Healthcare workers need to make judgments fast. When a person enters the emergency room, doctors and nurses shouldn’t be expected to consider the patient’s placement along a confusing, alleged sex spectrum. Human beings, like other mammals, are still unambiguously and identifiably male or female in the vast majority of cases, with very few exceptions. Gender identity doesn’t indicate how to treat sexed bodies.

Many conditions present differently in males and females

Sex is a basic criterion for determining whether someone is pregnant, of course, as well as whether they have reproductive problems and many other health issues.

“Other conditions that present differently and at different rates in males and females include hernias, rheumatoid arthritis, lupus, multiple sclerosis, and asthma, among many others,” Herzog reported in her article. “Males and females also have different normal ranges for kidney function, which impacts drug dosage. They have different symptoms during heart attacks.”

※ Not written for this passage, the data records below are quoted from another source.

-- ==== Sys2Proof/Tests/Slice0.lean ====
section
/-! SUPPORT. Tests with expected values from the spec's vectors (95_test_vectors.md) and encodings, and a witness for
the hypotheses of each statement. -/

namespace Sys2Proof.Tests

open Sys2Proof Sys2Proof.Machine

/-- The state an outcome goes on to. -/
def after? : Host.Outcome State Fault Refusal → Option State
  | .next t => some t
  | .fault _ => none
  | .refused _ => none

/-- A state with the bytes `bs` of `VBUF` written from index 0 on, as decode input. -/
def varintState (bs : List Byte) : State :=
  { State.reset with
    mem := (List.range bs.length).map fun i => (0x8000 + i, bs.getD i 0)
    vlen := BitVec.ofNat 64 bs.length }

/-- A state with the bytes `bs` of `MB` written from index 0 on. -/
def blockState (bs : List Byte) : State :=
  { State.reset with mem := (List.range bs.length).map fun i => (0x0200 + i, bs.getD i 0) }

/-- The result of VARINT_UNPACK: value, count, cursor and code. -/
def unpacked (s : State) : Option (Word × Word × Word × ErrCode) :=
  (after? (exec .varintUnpack s)).map fun t => (t.vval, t.vcnt, t.voff, t.err)

/-! Well-formedness and decoding (R82, R85; 95_test_vectors.md section 2.5) -/

theorem test_wellFormed_refuses_long_tail : (Instr.keccakAbsorbFinal 136).wellFormed = false := by decide

theorem test_wellFormed_takes_longest_tail : (Instr.keccakAbsorbFinal 135).wellFormed = true := by decide

-- Each word below is written out bit by bit from R81: RSVD1, RSVD0, LEN, OP.
theorem test_decode_nop :
    decode 0b00000000000000000000000000000000_0000000000000000_00000000_00000000 = .ok .nop := rfl

theorem test_decode_keccakInit :
    decode 0b00000000000000000000000000000000_0000000000000000_00000000_00000001 = .ok .keccakInit := rfl

theorem test_decode_keccakPerm :
    decode 0b00000000000000000000000000000000_0000000000000000_00000000_00000010 = .ok .keccakPerm := rfl

theorem test_decode_keccakAbsorb :
    decode 0b00000000000000000000000000000000_0000000000000000_00000000_00000011 = .ok .keccakAbsorb := rfl

theorem test_decode_keccakAbsorbFinal :
    decode 0b00000000000000000000000000000000_0000000000000000_10000111_00000100 = .ok (.keccakAbsorbFinal 135) := rfl

theorem test_decode_keccakSqueeze :
    decode 0b00000000000000000000000000000000_0000000000000000_00000000_00000101 = .ok .keccakSqueeze := rfl

theorem test_decode_varintUnpack :
    decode 0b00000000000000000000000000000000_0000000000000000_00000000_00010000 = .ok .varintUnpack := rfl

theorem test_decode_varintSize :
    decode 0b00000000000000000000000000000000_0000000000000000_00000000_00010001 = .ok .varintSize := rfl

theorem test_decode_refuses_by_name :
    decode 0x0000000000008804 = .error .lenTooLarge ∧ decode 0x0000000000000100 = .error .lenNotZero ∧
    decode 0x0000000000000110 = .error .lenNotZero ∧ decode 0x0000000000000006 = .error .reservedOpcode ∧
    decode 0x00000000000000FF = .error .reservedOpcode ∧ decode 0x0000000000010002 = .error .reservedBits ∧
    decode 0x8000000000000000 = .error .reservedBits := ⟨rfl, rfl, rfl, rfl, rfl, rfl, rfl⟩

theorem test_decode_bytes :
    decodeBytes [0x04, 0x03, 0, 0, 0, 0, 0, 0, 0xAA] = .ok (.keccakAbsorbFinal 3, [0xAA]) ∧
    decodeBytes [0x04, 0x03, 0, 0, 0, 0, 0] = .error .tooFewBytes := ⟨rfl, rfl⟩

theorem test_table_word : decodeTableWord 64 0x8704 = some (.keccakAbsorbFinal 135) ∧
    decodeTableWord 64 0x12 = none := by decide

/-! A placed word runs as the next step. -/

theorem test_step_runs_squeeze :
    (after? (step (State.reset.withFetchWord 64 0x05))).map (fun t => (t.done, t.busy, t.err)) =
      some (true, false, .ok) := by decide

theorem test_step_reports_illegal_word :
    (after? (step (State.reset.withFetchWord 64 0x06))).map (fun t => t.statusWord) =
      some 0x0000000000001006 := by decide

/-! Status and NOP (R34, R190) -/

theorem test_status_after_reset : State.reset.statusWord = 0x0000000000000004 := by decide

theorem test_nop_example :
    ({ State.reset with done := true, herr := true } : State).statusWord = 0x000000000000000E ∧
    (after? (exec .nop { State.reset with done := true, herr := true })).map State.statusWord =
      some 0x0000000000000006 := by decide

/-! The permutation (95_test_vectors.md section 2.3) -/

theorem test_chi_lane_one :
    chi (ofColumnRow fun x y => if x = 1 ∧ y = 0 then 1 else 0) =
      ofColumnRow fun x y => if (x = 1 ∨ x = 4) ∧ y = 0 then 1 else 0 := by decide +kernel

-- The round-count vector for k = 2.
theorem test_two_rounds :
    (roundConstants.take 2).foldl keccakRound (Vector.replicate 25 0) =
      #v[0x0000000000008083, 0x0000100000000000, 0x0000000000008000, 0x0000000000000001, 0x0000100000008000,
         0, 0x0000200000200000, 0, 0x0000200000000000, 0x0000000000200000,
         0x0000000000000002, 0x0000000000000200, 0, 0x0000000000000202, 0,
         0x0000000010000400, 0, 0x0000000000000400, 0x0000000010000000, 0,
         0x0000010000000000, 0, 0x0000010000000004, 0, 0x0000000000000004] := by decide +kernel

-- Vector P1, all 25 lanes, as (x, y, A[x, y]).
theorem test_keccakPerm_zero :
    (after? (exec .keccakPerm State.reset)).map (fun t =>
      ([(0, 0, 0xF1258F7940E1DDE7), (1, 0, 0x84D5CCF933C0478A), (2, 0, 0xD598261EA65AA9EE),
       (3, 0, 0xBD1547306F80494D), (4, 0, 0x8B284E056253D057),
       (0, 1, 0xFF97A42D7F8E6FD4), (1, 1, 0x90FEE5A0A44647C4), (2, 1, 0x8C5BDA0CD6192E76),
       (3, 1, 0xAD30A6F71B19059C), (4, 1, 0x30935AB7D08FFC64),
       (0, 2, 0xEB5AA93F2317D635), (1, 2, 0xA9A6E6260D712103), (2, 2, 0x81A57C16DBCF555F),
       (3, 2, 0x43B831CD0347C826), (4, 2, 0x01F22F1A11A5569F),
       (0, 3, 0x05E5635A21D9AE61), (1, 3, 0x64BEFEF28CC970F2), (2, 3, 0x613670957BC46611),
       (3, 3, 0xB87C5A554FD00ECB), (4, 3, 0x8C3EE88A1CCF32C8),
       (0, 4, 0x940C7922AE3A2614), (1, 4, 0x1841F924A2C509E4), (2, 4, 0x16F53526E70465C2),
       (3, 4, 0x75F644E97F30A13B), (4, 4, 0xEAF1FF7B5CECA249)] : List (Fin 5 × Fin 5 × Word)).all
        fun p => lane t.lanes p.1 p.2.1 = p.2.2) = some true := by
  decide +kernel

/-! The sponge (95_test_vectors.md section 2.4) -/

-- Vector K8: the padded block's last lane for 135 bytes of 0xFF.
theorem test_pad_full_tail :
    blockLane ((blockState (List.replicate 135 0xFF)).finalBlock 135) 16 = 0x81FFFFFFFFFFFFFF := by decide +kernel

-- Vector K4: the empty tail; the unwritten bytes of MB are not read.
theorem test_absorbFinal_empty :
    (after? (exec (.keccakAbsorbFinal 0) State.reset)).map (fun t => (t.lanes[0], t.lanes[24])) =
      some (0x3C23F7860146D2C5, 0xA3FE1AF7779FAFD7) := by decide +kernel

-- Vector K5: the tail "abc".
theorem test_absorbFinal_abc :
    (after? (exec (.keccakAbsorbFinal 3) (blockState [0x61, 0x62, 0x63]))).map (fun t => (t.lanes[0], t.lanes[3])) =
      some (0x4FA945EA7A65034E, 0x456C2DA18FF544EC) := by decide +kernel

-- Program 3.5, block 0: message bytes 0 to 135.
theorem test_absorb_counting_block :
    (after? (exec .keccakAbsorb (blockState ((List.range 136).map (BitVec.ofNat 8))))).map
      (fun t => (t.lanes[0], t.lanes[3])) = some (0xC9834334D2362F28, 0x5DC691D14FE45F12) := by decide +kernel

-- Vectors K4 and K9: the first digest bytes of the empty message.
theorem test_squeeze_bytes :
    let A := (State.reset.lanes.set 0 0x3C23F7860146D2C5).set 3 0x70A4855D04D8FA7B
    (after? (exec .keccakSqueeze { State.reset with lanes := A })).map (fun t => (t.digest[0], t.digest[1], t.digest[7], t.digest[31])) =
      some (0xC5, 0xD2, 0x3C, 0x70) := by decide +kernel

theorem test_init_zeroes :
    (after? (exec .keccakInit { State.reset with lanes := Vector.replicate 25 7 })).map (fun t => t.lanes[24]) =
      some 0 := by decide

/-! The varint unit (95_test_vectors.md sections 2.1 and 2.2) -/

-- Vectors V5, V9, V13 and V18.
theorem test_unpack_decodes :
    unpacked (varintState [0xFF, 0x01]) = some (255, 2, 2, .ok) ∧
    unpacked (varintState [0x80, 0x00]) = some (0, 2, 2, .ok) ∧
    unpacked (varintState [0xFF, 0xFF, 0xFF, 0xFF, 0xFF, 0xFF, 0xFF, 0xFF, 0x7F]) =
      some (0x7FFFFFFFFFFFFFFF, 9, 9, .ok) ∧
    unpacked (varintState [0x7F, 0x01]) = some (127, 1, 1, .ok) := by decide +kernel

-- Vectors V15, V17 and V19: code 0x02, nothing else changed.
theorem test_unpack_rejects :
    unpacked (varintState [0xFF, 0xFF, 0xFF, 0xFF, 0xFF, 0xFF, 0xFF, 0xFF, 0xFF, 0x01]) =
      some (0, 0, 0, .malformedVarint) ∧
    unpacked (varintState []) = some (0, 0, 0, .malformedVarint) ∧
    unpacked { varintState [0x80, 0x80, 0x01] with vlen := 2 } = some (0, 0, 0, .malformedVarint) := by decide +kernel

-- The table's boundaries.
theorem test_packed_size :
    [0, 127, 128, 16383, 16384, 2097151, 2097152, 268435455, 268435456, 34359738367, 34359738368, 4398046511103,
      4398046511104, 562949953421311, 562949953421312, 72057594037927936, 18446744073709551615].map packedSize =
      [1, 1, 2, 2, 3, 3, 4, 4, 5, 5, 6, 6, 7, 7, 8, 8, 8] := by decide +kernel

theorem test_size_writes_result :
    (after? (exec .varintSize { State.reset with vin := 300 })).map (fun t => (t.vsize, t.err)) = some (2, .ok) := by
  decide

-- canon of 128, 2^56 and 2^63 - 1 (section 2.1).
theorem test_canon : canon 128 = [0x80, 0x01] ∧
    canon 0x0100000000000000 = [0x80, 0x80, 0x80, 0x80, 0x80, 0x80, 0x80, 0x80, 0x01] ∧
    canon 0x7FFFFFFFFFFFFFFF = [0xFF, 0xFF, 0xFF, 0xFF, 0xFF, 0xFF, 0xFF, 0xFF, 0x7F] := by decide

/-! The host port (95_test_vectors.md section 2.6) -/

/-- A state whose first lane is that of vector P1. -/
def portState : State := { State.reset with lanes := State.reset.lanes.set 0 0xF1258F7940E1DDE7 }

-- M1, M2, M3.
theorem test_port_reads :
    (portState.memRead 0x0100 8).1 = 0xF1258F7940E1DDE7 ∧ (portState.memRead 0x0100 1).1 = 0xE7 ∧
    (portState.memRead 0x0104 4).1 = 0xF1258F79 := by decide +kernel

-- The results read where R51 puts them: VVAL, VCNT, VSIZE, and D with byte 0 lowest (R52, R167).
theorem test_port_reads_results :
    let s : State := { State.reset with
      vval := 255, vcnt := 2, vsize := 8, digest := Vector.ofFn fun j => BitVec.ofNat 8 (0xA0 + j.val) }
    [(s.memRead 0x0020 8).1, (s.memRead 0x0028 8).1, (s.memRead 0x0038 8).1, (s.memRead 0x0300 4).1,
      (s.memRead 0x031F 1).1] = [255, 2, 8, 0xA3A2A1A0, 0xBF] := by decide +kernel

-- M5, M6, M7, M8, M9, M10, M11, M13, M15.
theorem test_port_refuses :
    [portState.refused 0x0101 2 .read, portState.refused 0x0008 4 .read, portState.refused 0x0040 8 .read,
      portState.refused 0x01C8 8 .read, portState.refused 0x0300 1 (.write 0), portState.refused 0x0008 8 (.write 0),
      portState.refused 0x0010 8 (.write 4097), portState.refused 0x0018 8 (.write 1),
      portState.refused 0x9000 8 (.write 1), portState.refused 0x0010 8 (.write 4096)] =
    [true, true, true, true, true, true, true, true, true, false] := by decide +kernel

-- M16: a little-endian write to MB and a one-byte read.
theorem test_port_write_then_read :
    ((State.reset.memWrite 0x0208 8 0x1122334455667788).memRead 0x0208 1).1 = 0x88 := by decide +kernel

-- A partial write to a lane.
theorem test_port_lane_write :
    (portState.memWrite 0x0106 2 0xABCD).lanes[0] = 0xABCD8F7940E1DDE7 := by decide +kernel

-- The one host program of 42_keccak_sponge.md R168 for the empty message: its statements.
theorem test_keccak256_script_empty :
    keccak256Script Config.recommended [] =
      [.wr 0 8 0x1, .wait, .wr 0 8 0x4, .wait, .wr 0 8 0x5, .wait] := by decide

/-! Witnesses: a state and operands that meet each statement's hypotheses -/

/-- A command pending, out of reset, with a decode input of one byte. -/
def busyState : State :=
  { State.reset with
    mem := [(0x8000, 0x05)], vlen := 1, cmd := 0x10, pend := some 0x10 }

theorem busyState_inv : busyState.Inv where
  cfg := by decide
  memory := ⟨by decide, by
    intro c hc
    simp only [busyState, List.mem_singleton] at hc
    subst hc
    exact .inr (by decide)⟩
  cursor := ⟨by decide, by decide⟩
  varint := ⟨by decide, by decide, by decide⟩
  status := ⟨by decide, fun w hw => ⟨Option.some.inj hw, rfl, rfl⟩, fun h => by cases h⟩

theorem witness_step_keeps_invariant : ∃ s t : State, s.Inv ∧ step s = .next t := ⟨busyState, _, busyState_inv, rfl⟩

theorem witness_step_keeps_configuration : ∃ s t : State, step s = .next t := ⟨busyState, _, rfl⟩

theorem witness_reset_turn :
    (∃ s : State, s.nextTurn = .assertReset) ∧ (∃ s : State, s.inReset = true) ∧
    ∃ s : State, s.nextTurn = .releaseReset ∧ s.HoldsResetValues :=
  ⟨⟨{ busyState with turns := [.assertReset] }, rfl⟩, ⟨busyState.assertReset, rfl⟩,
    { State.reset with inReset := true, turns := [.releaseReset] }, rfl,
    ⟨by decide, by decide, fun _ _ => rfl, by decide, by decide, rfl⟩⟩

theorem witness_wellFormed : (Instr.keccakAbsorbFinal 0).wellFormed = true ∧
    (Instr.keccakAbsorbFinal 135).wellFormed = true := by decide

theorem witness_decodes : ∃ w i, decode w = .ok i := ⟨0x8704, _, rfl⟩

theorem witness_engine_runs : busyState.nextTurn = .engine ∧ busyState.pend = some 0x10 ∧
    decode 0x10 = .ok .varintUnpack := ⟨rfl, rfl, rfl⟩

theorem witness_engine_illegal : ∃ (s : State) (w : Word) (e : DecodeError),
    s.nextTurn = .engine ∧ s.pend = some w ∧ decode w = .error e :=
  ⟨{ busyState with pend := some 0x8804 }, 0x8804, .lenTooLarge, rfl, rfl, rfl⟩

theorem witness_engine_move_illegal : ∃ (s t : State) (w : Word) (e : DecodeError), s.pend = some w ∧ decode w = .error e ∧
    s.engineMove = .next t := ⟨{ busyState with pend := some 0x100 }, _, 0x100, .lenNotZero, rfl, rfl, rfl⟩

theorem witness_engine_performs : ∃ (s : State) (w : Word) (i : Instr), s.pend = some w ∧ decode w = .ok i :=
  ⟨busyState, 0x10, .varintUnpack, rfl, rfl⟩

theorem witness_busy : busyState.busy = true ∧ busyState.inReset = false := ⟨rfl, rfl⟩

“More generally, from auto-immune illnesses to depression, and from thyroid conditions to osteoporosis, the prevalence and risks of illness differ for women and men,” according to Blease.

In an article published this year in the “The Journal of Controversial Ideas,” philosophers Susanna Boxall and Becky Cox-White rejected a proposal to remove the “male” and “female” sex category boxes on healthcare forms. Their conclusion affirms my argument:

Sociocultural objections to the biology-­based sex binary do not render that binary useless. As we have shown, the practical uses of this binary in the practice of medicine have had—and continue to have—practical utility.

We have further shown that the negative consequences of removing the sex question from healthcare forms…are extensive, intense, enduring, certain, and will affect millions of people. Finally, we have shown that correctly identifying a patient’s sex is relevant to appropriate and therapeutically successful healthcare.

Biological classification isn’t bigotry. It makes good medicine possible.